MONITORED_PROGRAM = "jupr81YtYssSyPt8jbnGuiWon5f6x9TcDEFxYe3Bdzi"
async def setup_webhook():
async with aiohttp.ClientSession() as session:
resp = await session.post(
f"https://api.helius.xyz/v0/webhooks?api-key={HELIUS_API_KEY}",
json={
"webhookURL": "https://your-server.com/alerts",
"transactionTypes": ["Any"],
"accountAddresses": [MONITORED_PROGRAM],
"webhookType": "enhanced",
"encoding": "jsonParsed"
}
)
return await resp.json()
async def monitor_authority_changes():
async with aiohttp.ClientSession() as session:
while True:
resp = await session.post(
f"https://api.helius.xyz/v0/rpc?api-key={HELIUS_API_KEY}",
json={
"jsonrpc": "2.0", "id": 1,
"method": "getAccountInfo",
"params": [MONITORED_PROGRAM, {"encoding": "jsonParsed"}]
}
)
data = await resp.json()
authority = data["result"]["value"]["owner"]
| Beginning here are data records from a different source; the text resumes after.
-- ==== Sys2Proof/Certificates/Slice0/Obligations.lean ====
section
/-! DEFINITION. The statements for the provers, from the numbered rules of spec/: encoding, arithmetic, the state and its
invariants, each command, the readout laws, the assembler and the host procedures.

How a statement writes the interface of R30: the command word presented is the head of `pending` and the response returned is the
last of `responses`. That these are two lists of State is the model's choice (log entries 1 and 2); what a rule says of `CMD`, of
`RSP` and of the four registers is said of them, and nothing a rule does not say is claimed of the lists but that a command takes
its own word and appends its own response. CSUM16 has no memory (R20), so no frame speaks of one. -/

open Sys2Proof Sys2Proof.Machine

/-! ### Encoding -/

/-- R39 (with the words of R31 and R34): which words decode to each command, that every other word is reserved, and that encode
and decode are inverse. Decode takes the word alone, so it cannot depend on the state. -/
def Obligations.DecodeEncodeAgree : Prop :=
  (∀ w : Command,
    (decode w = .command .nop ↔ w.toNat = 0x00000) ∧
    (decode w = .command .clr ↔ w.toNat = 0x10000) ∧
    (∀ b : Byte, decode w = .command (.addb b) ↔ w.toNat = 0x20000 + b.toNat) ∧
    (∀ v : Word, decode w = .command (.addw v) ↔ w.toNat = 0x30000 + v.toNat) ∧
    (decode w = .command .rdsum ↔ w.toNat = 0x40000) ∧
    (decode w = .command .rdcsum ↔ w.toNat = 0x50000) ∧
    (∀ c : Word, decode w = .command (.verify c) ↔ w.toNat = 0x60000 + c.toNat) ∧
    (decode w = .command .rdst ↔ w.toNat = 0x70000) ∧
    ((∃ r, decode w = .reserved r) ↔ ∀ i, decode w ≠ .command i)) ∧
  (∀ i, decode (encode i) = .command i) ∧
  (∀ w i, decode w = .command i → encode i = w)

/-- R34: a word is a command exactly when its row's mask and match select it; the rows are disjoint; together they select 131333
words; the reserved opcodes 0x8 to 0xF take 524288 words; the all-zero word is NOP. -/
def Obligations.OpcodeMapSelects : Prop :=
  (∀ w : Command,
    (w &&& 0xFFFFF#20 = 0x00000#20 ↔ decode w = .command .nop) ∧
    (w &&& 0xFFFFF#20 = 0x10000#20 ↔ decode w = .command .clr) ∧
    (w &&& 0xFFF00#20 = 0x20000#20 ↔ ∃ b, decode w = .command (.addb b)) ∧
    (w &&& 0xF0000#20 = 0x30000#20 ↔ ∃ v, decode w = .command (.addw v)) ∧
    (w &&& 0xFFFFF#20 = 0x40000#20 ↔ decode w = .command .rdsum) ∧
    (w &&& 0xFFFFF#20 = 0x50000#20 ↔ decode w = .command .rdcsum) ∧
    (w &&& 0xF0000#20 = 0x60000#20 ↔ ∃ c, decode w = .command (.verify c)) ∧
    (w &&& 0xFFFFF#20 = 0x70000#20 ↔ decode w = .command .rdst) ∧
    (0x8#4 ≤ w.extractLsb' 16 4 ↔ decode w = .reserved .opcode)) ∧
  opcodeMap.Pairwise (fun r r' => ∀ w, ¬ (r.selects w = true ∧ r'.selects w = true)) ∧
  Nat.card { w : Command // ∃ i, decode w = .command i } = 131333 ∧
  Nat.card { w : Command // decode w = .reserved .opcode } = 524288

/-- R35: the two kinds of reserved words and their numbers, and that every one of them is executed as the reject action. -/
def Obligations.ReservedWordKinds : Prop :=
  (∀ w : Command, (∃ i, decode w = .command i) ∨ decode w = .reserved .opcode ∨ decode w = .reserved .argument) ∧
  (∀ w : Command, decode w = .reserved .opcode ↔ 8 ≤ w.toNat / 65536) ∧
  (∀ w : Command, decode w = .reserved .argument ↔
    ((w.toNat / 65536 = 0 ∨ w.toNat / 65536 = 1 ∨ w.toNat / 65536 = 4 ∨ w.toNat / 65536 = 5 ∨ w.toNat / 65536 = 7) ∧
      w.toNat % 65536 ≠ 0) ∨
    (w.toNat / 65536 = 2 ∧ w.toNat % 65536 / 256 ≠ 0)) ∧
  Nat.card { w : Command // decode w = .reserved .opcode } = 524288 ∧
  Nat.card { w : Command // decode w = .reserved .argument } = 5 * 65535 + 65280 ∧
  Nat.card { w : Command // ∃ r, decode w = .reserved r } = 917243 ∧
  (∀ (s : State) (w : Command) (rest : List Event) (r : Reserved),
    s.pending = .command w :: rest → decode w = .reserved r →
    step s = .next { block := { s.block with err := true }, pending := rest, responses := s.responses ++ [0x0000#16] })

/-- Words written out from the encodings of R31, R34 and R37 and the table V8 decode to what they stand for. -/
def Obligations.SampleWordsDecode : Prop :=
  decode 0x10000#20 = .command .clr ∧ decode 0x20063#20 = .command (.addb 0x63#8) ∧
  decode 0x33039#20 = .command (.addw 0x3039#16) ∧ decode 0x40000#20 = .command .rdsum ∧
  decode 0x50000#20 = .command .rdcsum ∧ decode 0x66703#20 = .command (.verify 0x6703#16) ∧
  decode 0x70000#20 = .command .rdst ∧ decode 0x00000#20 = .command .nop ∧
  decode 0x20100#20 = .reserved .argument ∧ decode 0x80000#20 = .reserved .opcode

/-! ### Arithmetic -/

/-- R8: `fold16` is the loop "while x >= 0x10000: x <- x[15:0] + (x >> 16)", then "return x[15:0]". -/
def Obligations.Fold16IsTheLoop : Prop :=
  ∀ x : Nat,
    (x < 0x10000 → fold16 x = BitVec.ofNat 16 x) ∧
    (0x10000 ≤ x → fold16 x = fold16 (x % 0x10000 + x / 0x10000))

/-- R9: `oc_add` is the low 16 bits of the exact sum plus its carry; it equals `fold16` of the sum, whose loop runs at most once. -/
def Obligations.OcAddIsFoldedSum : Prop :=
  ∀ a b : Word,
    (ocAdd a b).toNat = (a.toNat + b.toNat) % 0x10000 + (a.toNat + b.toNat) / 0x10000 ∧
    ocAdd a b = fold16 (a.toNat + b.toNat) ∧
    (0x10000 ≤ a.toNat + b.toNat → (a.toNat + b.toNat) % 0x10000 ≤ 0xFFFE) ∧
    (a.toNat + b.toNat) % 0x10000 + (a.toNat + b.toNat) / 0x10000 < 0x10000

/-- R44. -/
def Obligations.OcAddCommutes : Prop := ∀ a b : Word, ocAdd a b = ocAdd b a

/-- R45: 0x0000 is the identity, 0xFFFF acts as a second zero on every value but 0x0000, and a value plus its complement is 0xFFFF. -/
def Obligations.OcAddZeros : Prop :=
  (∀ a : Word, ocAdd a 0x0000#16 = a) ∧
  (∀ a : Word, a ≠ 0x0000#16 → ocAdd a 0xFFFF#16 = a) ∧
  ocAdd 0x0000#16 0xFFFF#16 = 0xFFFF#16 ∧
  (∀ a : Word, ocAdd a (~~~a) = 0xFFFF#16)

/-- R46: what `ocsum` is; `fold16` and `oc_add` in closed form; words added in any order and any grouping. -/
def Obligations.OneComplementClosedForm : Prop :=
  ocsum 0 = 0 ∧
  (∀ t, t ≠ 0 → ocsum t = (t - 1) % 65535 + 1 ∧ 0x0001 ≤ ocsum t ∧ ocsum t ≤ 0xFFFF ∧ ocsum t % 65535 = t % 65535 ∧
    ∀ v, 0x0001 ≤ v → v ≤ 0xFFFF → v % 65535 = t % 65535 → v = ocsum t) ∧
  (∀ t, (fold16 t).toNat = ocsum t) ∧
  (∀ a b : Word, (ocAdd a b).toNat = ocsum (a.toNat + b.toNat)) ∧
  (∀ (g : Grouping) (ws : List Word), ws.Perm (groupedWords g) → (groupedSum g).toNat = ocsum (exactSum ws)) ∧
  (∀ a b c : Word, ocAdd (ocAdd a b) c = ocAdd a (ocAdd b c))

/-- R47: when `SUM` is zero, and when it is 0xFFFF, for the words absorbed by any run of command words from any absorbed stream. -/
def Obligations.SumZeroExactlyWhenAllWordsZero : Prop :=
  ∀ (bytes : List Byte) (err : Bool) (ws : List Command),
    ((runCommands ws (blockOf bytes err)).1.sum = 0x0000#16 ↔ ∀ w ∈ completeWords (absorbed bytes ws), w = 0x0000#16) ∧
    ((∃ w ∈ completeWords (absorbed bytes ws), w ≠ 0x0000#16) →
      0x0001 ≤ (runCommands ws (blockOf bytes err)).1.sum.toNat ∧
      ((runCommands ws (blockOf bytes err)).1.sum = 0xFFFF#16 ↔
        0 < exactSum (completeWords (absorbed bytes ws)) ∧ exactSum (completeWords (absorbed bytes ws)) % 65535 = 0))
if authority != EXPECTED_AUTHORITY:
await send_alert(severity="CRITICAL",
message=f"Program authority changed! New: {authority}")
await asyncio.sleep(10)
The Monitoring Pipeline You Actually Need
Layer 1: Detection — Forta Bots | Tenderly Alerts | Custom RPC
Layer 2: Aggregation — Webhook Router → Severity Classification → Dedup
Layer 3: Response — Auto-pause | Rate-limit | Page On-Call
Layer 4: Post-Incident — Transaction trace | Fund tracking | War room
Quick-Start Checklist
- Admin key monitoring — Alert on ANY privileged function call
- TVL circuit breaker — Auto-pause if TVL drops >10% in 1 hour
- Oracle deviation alerts — Flag >5% price moves in single update
- Upgrade monitoring — Detect proxy upgrades or authority changes
- Large transfer alerts — Flag withdrawals >1% of TVL
- Multisig activity tracking — Log all signer additions/removals
- Bridge monitoring — Separate alerts for cross-chain messages
- Incident response runbook — Who gets paged? What gets paused?
Bottom Line
The protocols that survive 2026 won't be the ones with the best audits — they'll be the ones that detect and respond in minutes, not hours.